它转身对着那群狗低叫了几声,像是在分配任务,又像是在做战前动员。那声音很有力,像将军在发号施令。
很快,狗群分成了两拨。
一拨由花斑狗带领,往西苑方向去了。它们走得很轻,像一群幽灵。另一拨留下来,等思琪——黑背,还有那条土黄狗和那条纯黑的狗。
思琪迅速换上一身深色的衣服。
那是她最旧的一套宫女常服,洗得发白了,灰扑扑的,在夜色里根本看不出来。她把头发紧紧束起,盘成一个髻,用一根木簪固定住。没戴任何首饰,没擦任何脂粉。她把小刀塞进怀里——那是平日用来裁衣的剪刀,不大,但锋利。
打开门,冷风扑面而来。
黑背和另外两条狗立刻跟了上来。它们走在她身边,像忠诚的卫士。
夜色如墨。
雪地反射着月光,勉强能看清路。

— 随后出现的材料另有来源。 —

/-- R142, R144, R146, R148 to R151, R361: a channel that is ready reads the bytes of its next chunk, element or block, as soon
as its source can be read, and delivers them; an index at or above the bound delivers zeros; a chunk to a peer counts once it is
acknowledged. A chunk for the A-store of a resident workgroup is in its window after, and its barrier counts its bytes. -/
def Obligations.CopyDeliveryResults : Prop :=
  (∀ (s : State) (core ch key : Nat) (j : CopyJob) (r : List CopyJob), key = chanKey core ch → (chanOf s key).jobs = j :: r →
    chanReady s key = true →
    (∀ (off n : Nat) (u : State) (bs : List Byte), j.gather = false → j.dec = false → off = (jobSpot j).1 →
      n = min (jobSpot j).2 (128 - (jobDst j + off) % 128) →
      engReads (whoJob j) j.core (jobCls s j) false j.waits ((List.range (n / drSize j.words)).map fun i =>
        (drElem j.words (off / drSize j.words + i), drSize j.words)) s [] = .ok u bs →
      exec (.drayChunkDelivery core ch) s = .next (deliverChunk u key j off bs)) ∧
    (∀ (x : Nat) (u v : State) (ib bs : List Byte), j.gather = true → gatherIndex s j (j.done / stSize j.words) = .ok u ib →
      x = leNat ib →
      (dw j.words 7 ≠ 0 → dw j.words 7 ≤ x → exec (.stippleElementDelivery core ch) s =
        .next (deliverElem key (stSize j.words / 4 + 2) (List.replicate (stSize j.words) 0) u)) ∧
      ((dw j.words 7 = 0 ∨ x < dw j.words 7) → engReads (whoJob j) j.core (jobCls u j) false j.waits
          ((List.range (stSize j.words / 4)).map fun i => ((dw64 j.words 0 + x * stSize j.words + 4 * i) % 2 ^ 64, 4)) u [] = .ok v bs →
        exec (.stippleElementDelivery core ch) s = .next (deliverElem key (stSize j.words / 4 + 2) bs v))) ∧
    (∀ (h : Nat) (u v : State) (hb pb raw : List Byte), j.dec = true →
      engReads (whoJob j) j.core (jobCls s j) true j.waits (lineCuts j.decPos 8) s [] = .ok u hb → h = leNat hb → hdrOk h = true →
      engReads (whoJob j) j.core (jobCls u j) true j.waits (lineCuts (j.decPos + 8) (hdrLen h)) u [] = .ok v pb →
      decodeBlock h pb = some raw →
      exec (.decompressBlock core ch) s = .next (nextBlock (deliverRaw key (raw.length + 1) j.done raw v) key j.decPos h))) ∧
  (∀ (s u : State) (k key n peer : Nat) (j : CopyJob) (r : List CopyJob), s.copies.peerChunks[k]? = some (key, n, peer) →
    u = { s with copies := { s.copies with peerChunks := dropNth k s.copies.peerChunks }, ms := performPeer s.ms peer } →
    (chanOf s key).jobs = j :: r → exec (.peerChunkAck k) s = .next (advanceJob u key j n)) ∧
  ∀ (u t : State) (key off : Nat) (j : CopyJob) (bs : List Byte) (w : Workgroup) (pl : BarPlace), jobSpace j = 0 →
    w = wgOf u j.launch j.wg → w.groupsLeft ≠ 0 → w.cores.Nodup → (∀ c ∈ w.cores, mget 0 c w.aBase + w.aBytes ≤ 2 ^ 24) →
    jobDst j + off + bs.length ≤ aWindow w → j.bar = some pl → t = deliverChunk u key j off bs →
    (∀ i < bs.length, mget 0 (bufKey (aPlace w (jobDst j + off + i)).1 (aPlace w (jobDst j + off + i)).2) t.cores.astore =
      bs.getD i 0) ∧
    (∀ k, (∀ i < bs.length, k ≠ bufKey (aPlace w (jobDst j + off + i)).1 (aPlace w (jobDst j + off + i)).2) →
      mget 0 k t.cores.astore = mget 0 k u.cores.astore) ∧
    t.copies.updates = u.copies.updates ++ [⟨pl, .deliver bs.length, some j.core⟩] ∧ t.ms = u.ms

/-! ## Engines -/

/-- R130, R161 to R173, R379, R381, R424: LDSTN and the two forms of MMA, where their checks pass and the table has room: LDSTN
enters one request and records the slot's class at once; MMA enters one for each segment that posts, in rising order, with what
it captured, and the group notes them, their tiles being open until an MWAIT covers them. No register and no typed byte
changes yet; an MMA of no segment only passes on. -/
def Obligations.YokePostResults : Prop :=
  (∀ (s : State) (g : Group) (p : Split) (y : Bool) (gd : Guard) (sl : BitVec 5) (n : BitVec 9) (ws : List Word) (phys cls : Nat)
    (yk : Yoke), Issues s g p { z := true, had := true } → guardQ g gd = true → SOk g ((List.range 8).map (n.toNat + ·)) →
    yokeFmtCheck (.ldstn y gd sl n) g p (fmtB p.fmt) = none → sl.toNat < (launchOf s g.launch).desc.stencils →
    ws = (List.range 8).map (fun i => getS g (n.toNat + i)) → ldstnShape s g (fmtB p.fmt) p.fmt ws (allOf g p) = none →
    yk = yokeOf s (teamOf g.core) → yokeRoom yk g.launch g.wg g.core 1 = true → phys = physSlot s g sl.toNat →
    cls = (yokeClass (fmtB p.fmt)).elim 0 (fun x => x.1) →
    ∃ u r pl, exec (.ldstn y gd sl n) s = .next (finish u g p y) ∧ u = { s with cores := { s.cores with yokes := u.cores.yokes } } ∧
      yokeOf u (teamOf g.core) = { yk with table := yk.table ++ [r], nextId := yk.nextId + 1, planes := mput phys pl yk.planes } ∧
      pl.cls = cls ∧ r.isLoad = true ∧ r.slot = phys ∧ r.core = g.core ∧ r.group = g.id ∧ r.record = some ws ∧ r.fmt = p.fmt ∧
      r.uns = (hxOf p).z ∧ r.had = hadOf p) ∧
  (∀ (s : State) (g : Group) (p : Split) (y : Bool) (gd : Guard) (a : BitVec 6) (sl : BitVec 5) (c : BitVec 6) (neg nacc store : Bool)
    (i : Instr) (f : Fmt) (post : List Nat) (tile : Nat) (lanes : BitVec 128) (ws : List Word) (yk : Yoke),
    Issues s g p { z := true, sat := true, had := true } →
    i = (if store then .mmaAs y gd a sl c neg nacc else .mma y gd a sl c neg nacc) →
    (mmaSegs g p gd = ([], []) → exec i s = .next (finish s g p y)) ∧
    (mmaSegs g p gd = (post, []) → post ≠ [] → f = fmtA p.fmt → lanes = laneBits (active g p gd) →
      ws = (List.range 8).map (fun k => getS g (a.toNat + k)) → tile = (getS g c.toNat).toNat → yk = yokeOf s (teamOf g.core) →
      (if store then SOk g (c.toNat :: (List.range 8).map (a.toNat + ·))
       else SOk g [c.toNat] ∧ VOk g (active g p gd) ((List.range (aSpan f (fmtScale p.fmt))).map (a.toNat + ·))) →
      formatBad p f = false → yokeHintBad p f = false → tile % 2048 = 0 → sl.toNat < (launchOf s g.launch).desc.stencils →
      (store = true → aShape s g f p.fmt ws post lanes = none) → tileTrap s g tile post = none →
      yokeRoom yk g.launch g.wg g.core post.length = true → classTrap i s g p f sl.toNat = none →
      emptyTrap s g sl.toNat lanes = none →
      ∃ u rs, exec i s = .next (finish u { g with posted := g.posted ++ rs.map fun r =>
          ⟨r.no, r.seg, r.tile, r.aReg, r.record, r.fmt, false⟩ } p y) ∧
        u = { s with cores := { s.cores with yokes := u.cores.yokes } } ∧
        yokeOf u (teamOf g.core) = { yk with table := yk.table ++ rs, nextId := yk.nextId + post.length } ∧
        rs.map (fun r => (r.seg, r.tile, r.id)) = post.zipIdx.map (fun x => (x.1, tile + 2048 * x.1, yk.nextId + x.2)) ∧
        ∀ r ∈ rs, r.isLoad = false ∧ r.slot = physSlot s g sl.toNat ∧ r.core = g.core ∧ r.group = g.id ∧ r.fmt = p.fmt ∧
          r.spa = g.spa ∧ r.neg = neg ∧ r.nacc = nacc ∧ r.uns = (hxOf p).z ∧ r.had = hadOf p ∧
          r.record = (if store then some ws else none) ∧ r.aReg = eff g a.toNat))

那月光青白青白的,照在雪上,泛着幽幽的光。思琪跟着黑背,沿着宫墙的阴影疾走。她的心跳得很快,咚咚咚的,快得像要从胸腔里蹦出来。手心全是汗,黏黏的,可她的脚步很稳——
就像以前在公园里,她追着飞盘跑时那样专注,那样不顾一切。眼里只有目标,心里只有一件事。
西苑在皇宫最西边。
要穿过大半个后宫,经过无数条宫道,绕过无数座宫殿。一路上,黑背总是走在前面,像向导,像先锋。它时不时停下来,竖起耳朵听动静。耳朵转来转去,像雷达一样捕捉着每一丝声响。
有两次,远远看见巡逻的侍卫。
那脚步声很重,踩在雪地上,咯吱咯吱响。黑背立刻带着思琪躲到假山后面。假山的阴影很浓,能把人完全遮住。等侍卫过去了,脚步声远了,它才继续走。
快到西苑时,远远听见了狗叫声。
那叫声又响又急,在寂静的夜里格外刺耳。是花斑狗那组开始行动了。叫声很响,还夹杂着什么东西被打翻的声音——咣当,咣当,像是撞翻了什么。还有人的喊叫声,远远传来,听不清说什么。
思琪和黑背趁机潜到西苑墙外。
墙很高,有两三丈,笔直地立着。但年久失修,有几处已经塌了,露出缺口。那缺口不大,刚够一个人钻过去。黑背率先从一个缺口钻了进去,身子一缩就过去了。思琪也跟着钻了过去。墙上的碎砖硌得她生疼,可顾不上。
西苑里比外头更荒凉。
杂草丛生,长得比人还高。残垣断壁,到处都是倒塌的墙和破碎的瓦。几座宫殿的屋顶都塌了,只剩骨架,在月光下像巨兽的尸骸。风一吹,枯草沙沙响,听得人心里发毛。
正中间那座殿宇还勉强完整。
屋顶还在,墙还在,门窗还在。门口隐约有灯光透出来,昏黄黄的,一闪一闪的。那是油灯的光。
黑背压低身子,悄无声息地靠近。
它走得很慢,每一步都很小心,像猫一样。思琪跟在它后面,能听见自己心跳的声音。咚咚咚,咚咚咚,快得像打鼓。
殿门口果然有两个守卫。
他们穿着普通侍卫的服装,手里握着刀。正往狗叫声的方向张望,脖子伸得老长。其中一个骂骂咧咧,声音粗哑:
“妈的,哪儿来的野狗,吵死了!大半夜的,还让不让人安生?”
“要不要去看看?”另一个问,有些犹豫。
“看什么看?咱们的任务是看着里头那个,别多事。狗叫几声怎么了,又咬不死人。”
正说着,殿后忽然传来“哗啦”一声巨响。
像是瓦片掉下来了,砸在地上,碎成一片。那声音很大,连地面都震了震。
两个守卫吓了一跳,对视一眼。
“后头好像也有动静。”一个说,声音有些发颤,“会不会是……”
“别瞎说。”另一个打断他,但自己也有些慌,“你在这儿守着,我去看看。要是有事就喊。”
一个守卫提着灯笼往后头去了。
灯笼的光晃来晃去,照在残垣断壁上,投下古怪的影子。他的脚步声渐渐远了,消失在黑暗中。
黑背对思琪使了个眼色。
那意思很清楚:机会来了。
思琪点点头。手心全是汗,她握了握拳,告诉自己不要怕。
黑背猛地从草丛里窜出去。
它的动作很快,像一道黑色的闪电。直扑向剩下的那个守卫。那守卫还没反应过来,就被扑倒在地,手里的刀飞出去老远。灯笼摔在一边,灭了,只剩一点火星。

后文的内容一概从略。